3. Export Q&A to PDF
# Add to app.py
from reportlab.pdfgen import canvas
def export_qa_to_pdf(chat_history, filename="qa_export.pdf"):
"""Export chat history to PDF"""
c = canvas.Canvas(filename)
y = 800
for item in chat_history:
c.drawString(50, y, f"Q: {item['question']}")
y -= 20
c.drawString(50, y, f"A: {item['answer']}")
y -= 40
c.save()
# Add button in UI
if st.button("📥 Export to PDF"):
export_qa_to_pdf(st.session_state.chat_history)
st.success("Exported to qa_export.pdf")
Production Deployment
Deploy to Streamlit Cloud
- Push code to GitHub
- Go to share.streamlit.io
- Connect repository
- Add secrets (API keys) in dashboard
- Deploy!
Environment Variables
# .streamlit/secrets.toml (for Streamlit Cloud)
OPENAI_API_KEY = "sk-..."
Docker Deployment
# Dockerfile
FROM python:3.9-slim
WORKDIR /app
COPY requirements.txt .
RUN pip install -r requirements.txt
COPY . .
EXPOSE 8501
CMD ["streamlit", "run", "app.py", "--server.port=8501", "--server.address=0.0.0.0"]
# Build and run
docker build -t document-qa .
docker run -p 8501:8501 -e OPENAI_API_KEY=your-key document-qa
Best Practices
1. Error Handling
try:
result = rag_system.query(question)
except Exception as e:
logger.error(f"Query failed: {e}")
st.error("Sorry, something went wrong.

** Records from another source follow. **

-- ==== Sys2Proof/Tests/Slice0.lean ====
section
/-! SUPPORT. Tests, each of one word, one line or one command, with results taken from the spec (95_test_vectors.md unless another place is
named), and after them the witnesses: concrete states and operands that meet the hypotheses of the statements. -/

namespace Sys2Proof.Tests

open Sys2Proof Sys2Proof.Machine

/-! ### Helpers -/

/-- The next state, if there is one. -/
def nextOf : Host.Outcome State Fault Refusal → Option State
  | .next t => some t
  | _ => none

/-- The response of an outcome. -/
def rspOf (o : Host.Outcome State Fault Refusal) : Option Response := (nextOf o).bind fun t => t.host.rsp

/-- The response `(code, val)`. -/
def rsp (code : Byte) (val : Word) : Option Response := some { code := code, val := val }

/-- Reset, with another checksum unit. -/
def withCk (c : CkUnit) : State := { State.reset with ck := c }

/-- Reset with capacity 4. -/
def small : State := State.resetWith { payMax := 4 }

/-- The message of V-EM-7, full at capacity 4: payload 01 02 03 04. -/
def fullSmall : State :=
  { small with em := { EmUnit.reset with plen := 4, pay := [(0, 1), (1, 2), (2, 3), (3, 4)] } }

/-- The state of V-EM-2 before EM.SER: payload 61 62 63 64. -/
def abcd : State :=
  { State.reset with em := { EmUnit.reset with plen := 4, pay := [(0, 0x61), (1, 0x62), (2, 0x63), (3, 0x64)] } }

/-- The state after `EM.SER` straight after reset (V-EM-8, V-EM-1). -/
def served : State :=
  { State.reset with
    ck := { acc := 0x800, hold := 0, odd := false, csum := 0xF7FF, z := false }
    em := { EmUnit.reset with emck := 0xF7FF, pklen := 8, pkt := [(0, 8), (2, 0xF7), (3, 0xFF)] } }

/-- The range unit of V-NR-7, 192.168.1.13/30, freshly derived. -/
def range30 : NrUnit :=
  { addr := 0xC0A8010D, pfx := 30, rbytes := 3, rbits := 6, startA := 0xC0A80101, endA := 0xC0A80102, cur := 1, rvalid := true,
    done := false }

/-- A state with the given range unit. -/
def withNr (n : NrUnit) : State := { State.reset with nr := n }

/-- Reset with an address loaded. -/
def withAddr (a : Word) : State := withNr { NrUnit.reset with addr := a }

/-- Reset, the host presenting one input next. -/
def presenting (x : HostInput) : State :=
  { State.reset with host := { State.reset.host with program := [x] } }

/-! ### Well-formedness (R42, R49): the assembler refuses what does not fit -/

theorem test_refuse_byte_operand_too_large : AsmLine.wellFormed ⟨"CK.PUTB", some 256⟩ = false := by decide
theorem test_refuse_register_too_large : AsmLine.wellFormed ⟨"SYS.RD", some 256⟩ = false := by decide
theorem test_refuse_halfword_too_large : AsmLine.wellFormed ⟨"LD.PKT", some 65536⟩ = false := by decide
theorem test_refuse_missing_operand : AsmLine.wellFormed ⟨"NR.DERIVE", none⟩ = false := by decide
theorem test_refuse_operand_of_format_z : AsmLine.wellFormed ⟨"CK.FIN", some 0⟩ = false := by decide
theorem test_refuse_unknown_mnemonic : AsmLine.wellFormed ⟨"CK.SUB", none⟩ = false := by decide
theorem test_accept_largest_operands :
    (AsmLine.wellFormed ⟨"CK.PUTB", some 255⟩ && AsmLine.wellFormed ⟨"EM.NEW", some 65535⟩) = true := by decide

Please try again.")
2. Rate Limiting
import time
from functools import wraps
def rate_limit(max_calls=10, time_window=60):
"""Limit API calls"""
calls = []
def decorator(func):
@wraps(func)
def wrapper(*args, **kwargs):
now = time.time()
calls[:] = [c for c in calls if c > now - time_window]
if len(calls) >= max_calls:
raise Exception("Rate limit exceeded")
calls.append(now)
return func(*args, **kwargs)
return wrapper
return decorator
3. Caching
@st.cache_data(ttl=3600)
def cached_query(question: str):
"""Cache queries for 1 hour"""
return rag_system.query(question)
Summary
You've built a production-ready document Q&A system with:
- PDF Upload: Multi-file support with duplicate detection
- Smart Processing: Intelligent chunking and embedding
- Semantic Search: Vector-based retrieval
- AI Answers: GPT-4 powered responses
- Source Citations: Transparent, verifiable answers
- Web Interface: Beautiful, user-friendly UI
- Chat History: Track conversations
This project demonstrates all core RAG concepts in a real application that you can deploy and use today!